EXERCISE PROMPT: Every entry, from the first to the last, should be written out exactly.

RECORDED INFORMATION:
┌──

theorem ite_same {β : Type} (g : State → β) (c : Prop) [Decidable c] (a b : State) (x : β) (ha : g a = x) (hb : g b = x) :
    g (if c then a else b) = x := by split <;> assumption

theorem ite_both {α : Type} (P : α → Prop) (c : Prop) [Decidable c] (a b : α) (ha : P a) (hb : P b) :
    P (if c then a else b) := by split <;> assumption

/-! ### Units read back -/


theorem State.feAt_modFe (s : State) (k : Nat) (f) (h : k - 1 < s.fe.length) : (s.modFe k f).feAt k = f (s.feAt k) :=
  getD_modify _ _ _ _ h

theorem State.feAt_congr {s t : State} (h : s.fe = t.fe) (k : Nat) : s.feAt k = t.feAt k := by
  unfold State.feAt; rw [h]

theorem State.chanAt_modChan (s : State) (n : Nat) (f) (h : n - 1 < s.chan.length) : (s.modChan n f).chanAt n = f (s.chanAt n) :=
  getD_modify _ _ _ _ h

theorem State.chanAt_congr {s t : State} (h : s.chan = t.chan) (n : Nat) : s.chanAt n = t.chanAt n := by
  unfold State.chanAt; rw [h]

theorem State.tapAt_modTap (s : State) (i : Nat) (f) (h : i < s.tap.length) : (s.modTap i f).tapAt i = f (s.tapAt i) :=
  getD_modify _ _ _ _ h

theorem State.tapAt_congr {s t : State} (h : s.tap = t.tap) (i : Nat) : s.tapAt i = t.tapAt i := by
  unfold State.tapAt; rw [h]

theorem State.panAt_modPan (s : State) (p : Nat) (f) (h : p < s.pan.length) : (s.modPan p f).panAt p = f (s.panAt p) :=
  getD_modify _ _ _ _ h

theorem State.panAt_congr {s t : State} (h : s.pan = t.pan) (p : Nat) : s.panAt p = t.panAt p := by
  unfold State.panAt; rw [h]

theorem State.slotAt_modSlot (s : State) (k : Nat) (f) (h : k < s.slot.length) : (s.modSlot k f).slotAt k = f (s.slotAt k) :=
  getD_modify _ _ _ _ h

theorem State.slotAt_congr {s t : State} (h : s.slot = t.slot) (k : Nat) : s.slotAt k = t.slotAt k := by
  unfold State.slotAt; rw [h]

theorem State.estAt_modEst (s : State) (n : Nat) (f) (h : n - 1 < s.est.length) : (s.modEst n f).estAt n = f (s.estAt n) :=
  getD_modify _ _ _ _ h

theorem State.estAt_congr {s t : State} (h : s.est = t.est) (n : Nat) : s.estAt n = t.estAt n := by
  unfold State.estAt; rw [h]

theorem State.thermoAt_modThermo (s : State) (n : Nat) (f) (h : n - 1 < s.thermo.length) : (s.modThermo n f).thermoAt n = f (s.thermoAt n) :=
  getD_modify _ _ _ _ h

theorem State.thermoAt_congr {s t : State} (h : s.thermo = t.thermo) (n : Nat) : s.thermoAt n = t.thermoAt n := by
  unfold State.thermoAt; rw [h]

theorem State.phaseAt_modPhase (s : State) (j : Nat) (f) (h : j - 1 < s.phase.length) : (s.modPhase j f).phaseAt j = f (s.phaseAt j) :=
  getD_modify _ _ _ _ h

theorem State.phaseAt_congr {s t : State} (h : s.phase = t.phase) (j : Nat) : s.phaseAt j = t.phaseAt j := by
  unfold State.phaseAt; rw [h]

theorem State.branchAt_modBranch (s : State) (b : Nat) (f) (h : b < s.branch.length) : (s.modBranch b f).branchAt b = f (s.branchAt b) :=
  getD_modify _ _ _ _ h

theorem State.branchAt_congr {s t : State} (h : s.branch = t.branch) (b : Nat) : s.branchAt b = t.branchAt b := by
  unfold State.branchAt; rw [h]

theorem State.laneAt_modLane (s : State) (b : Bool) (f) (h : s.lane.length = 2) : (s.modLane b f).laneAt b = f (s.laneAt b) :=
  getD_modify _ _ _ _ (by rw [h]; cases b <;> decide)

theorem State.laneAt_modLane_other (s : State) (b : Bool) (f) : (s.modLane b f).laneAt (!b) = s.laneAt (!b) :=
  getD_modify_ne _ _ _ _ _ (by cases b <;> decide)

theorem State.length_modLane (s : State) (b : Bool) (f) : (s.modLane b f).lane.length = s.lane.length :=
  List.length_modify _ _ _

theorem State.laneAt_congr {s t : State} (h : s.lane = t.lane) (b : Bool) : s.laneAt b = t.laneAt b := by
  unfold State.laneAt; rw [h]

theorem State.canAt_modCan (s : State) (b : Bool) (f) (h : s.can.length = 2) : (s.modCan b f).canAt b = f (s.canAt b) :=
  getD_modify _ _ _ _ (by rw [h]; cases b <;> decide)

theorem State.canAt_modCan_other (s : State) (b : Bool) (f) : (s.modCan b f).canAt (!b) = s.canAt (!b) :=
  getD_modify_ne _ _ _ _ _ (by cases b <;> decide)

theorem State.length_modCan (s : State) (b : Bool) (f) : (s.modCan b f).can.length = s.can.length :=
  List.length_modify _ _ _

theorem State.canAt_congr {s t : State} (h : s.can = t.can) (b : Bool) : s.canAt b = t.canAt b := by
  unfold State.canAt; rw [h]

└──

ANSWER TO THE PROBLEM:
theorem ite_same {β : Type} (g : State → β) (c : Prop) [Decidable c] (a b : State) (x : β) (ha : g a = x) (hb : g b = x) :
    g (if c then a else b) = x := by split <;> assumption

theorem ite_both {α : Type} (P : α → Prop) (c : Prop) [Decidable c] (a b : α) (ha : P a) (hb : P b) :
    P (if c then a else b) := by split <;> assumption

/-! ### Units read back -/


theorem State.feAt_modFe (s : State) (k : Nat) (f) (h : k - 1 < s.fe.length) : (s.modFe k f).feAt k = f (s.feAt k) :=
  getD_modify _ _ _ _ h

theorem State.feAt_congr {s t : State} (h : s.fe = t.fe) (k : Nat) : s.feAt k = t.feAt k := by
  unfold State.feAt; rw [h]

theorem State.chanAt_modChan (s : State) (n : Nat) (f) (h : n - 1 < s.chan.length) : (s.modChan n f).chanAt n = f (s.chanAt n) :=
  getD_modify _ _ _ _ h

theorem State.chanAt_congr {s t : State} (h : s.chan = t.chan) (n : Nat) : s.chanAt n = t.chanAt n := by
  unfold State.chanAt; rw [h]

theorem State.tapAt_modTap (s : State) (i : Nat) (f) (h : i < s.tap.length) : (s.modTap i f).tapAt i = f (s.tapAt i) :=
  getD_modify _ _ _ _ h

theorem State.tapAt_congr {s t : State} (h : s.tap = t.tap) (i : Nat) : s.tapAt i = t.tapAt i := by
  unfold State.tapAt; rw [h]

theorem State.panAt_modPan (s : State) (p : Nat) (f) (h : p < s.pan.length) : (s.modPan p f).panAt p = f (s.panAt p) :=
  getD_modify _ _ _ _ h

theorem State.panAt_congr {s t : State} (h : s.pan = t.pan) (p : Nat) : s.panAt p = t.panAt p := by
  unfold State.panAt; rw [h]

theorem State.slotAt_modSlot (s : State) (k : Nat) (f) (h : k < s.slot.length) : (s.modSlot k f).slotAt k = f (s.slotAt k) :=
  getD_modify _ _ _ _ h

theorem State.slotAt_congr {s t : State} (h : s.slot = t.slot) (k : Nat) : s.slotAt k = t.slotAt k := by
  unfold State.slotAt; rw [h]

theorem State.estAt_modEst (s : State) (n : Nat) (f) (h : n - 1 < s.est.length) : (s.modEst n f).estAt n = f (s.estAt n) :=
  getD_modify _ _ _ _ h

theorem State.estAt_congr {s t : State} (h : s.est = t.est) (n : Nat) : s.estAt n = t.estAt n := by
  unfold State.estAt; rw [h]

theorem State.thermoAt_modThermo (s : State) (n : Nat) (f) (h : n - 1 < s.thermo.length) : (s.modThermo n f).thermoAt n = f (s.thermoAt n) :=
  getD_modify _ _ _ _ h

theorem State.thermoAt_congr {s t : State} (h : s.thermo = t.thermo) (n : Nat) : s.thermoAt n = t.thermoAt n := by
  unfold State.thermoAt; rw [h]

theorem State.phaseAt_modPhase (s : State) (j : Nat) (f) (h : j - 1 < s.phase.length) : (s.modPhase j f).phaseAt j = f (s.phaseAt j) :=
  getD_modify _ _ _ _ h

theorem State.phaseAt_congr {s t : State} (h : s.phase = t.phase) (j : Nat) : s.phaseAt j = t.phaseAt j := by
  unfold State.phaseAt; rw [h]

theorem State.branchAt_modBranch (s : State) (b : Nat) (f) (h : b < s.branch.length) : (s.modBranch b f).branchAt b = f (s.branchAt b) :=
  getD_modify _ _ _ _ h

theorem State.branchAt_congr {s t : State} (h : s.branch = t.branch) (b : Nat) : s.branchAt b = t.branchAt b := by
  unfold State.branchAt; rw [h]

theorem State.laneAt_modLane (s : State) (b : Bool) (f) (h : s.lane.length = 2) : (s.modLane b f).laneAt b = f (s.laneAt b) :=
  getD_modify _ _ _ _ (by rw [h]; cases b <;> decide)

theorem State.laneAt_modLane_other (s : State) (b : Bool) (f) : (s.modLane b f).laneAt (!b) = s.laneAt (!b) :=
  getD_modify_ne _ _ _ _ _ (by cases b <;> decide)

theorem State.length_modLane (s : State) (b : Bool) (f) : (s.modLane b f).lane.length = s.lane.length :=
  List.length_modify _ _ _

theorem State.laneAt_congr {s t : State} (h : s.lane = t.lane) (b : Bool) : s.laneAt b = t.laneAt b := by
  unfold State.laneAt; rw [h]

theorem State.canAt_modCan (s : State) (b : Bool) (f) (h : s.can.length = 2) : (s.modCan b f).canAt b = f (s.canAt b) :=
  getD_modify _ _ _ _ (by rw [h]; cases b <;> decide)

theorem State.canAt_modCan_other (s : State) (b : Bool) (f) : (s.modCan b f).canAt (!b) = s.canAt (!b) :=
  getD_modify_ne _ _ _ _ _ (by cases b <;> decide)

theorem State.length_modCan (s : State) (b : Bool) (f) : (s.modCan b f).can.length = s.can.length :=
  List.length_modify _ _ _

theorem State.canAt_congr {s t : State} (h : s.can = t.can) (b : Bool) : s.canAt b = t.canAt b := by
  unfold State.canAt; rw [h]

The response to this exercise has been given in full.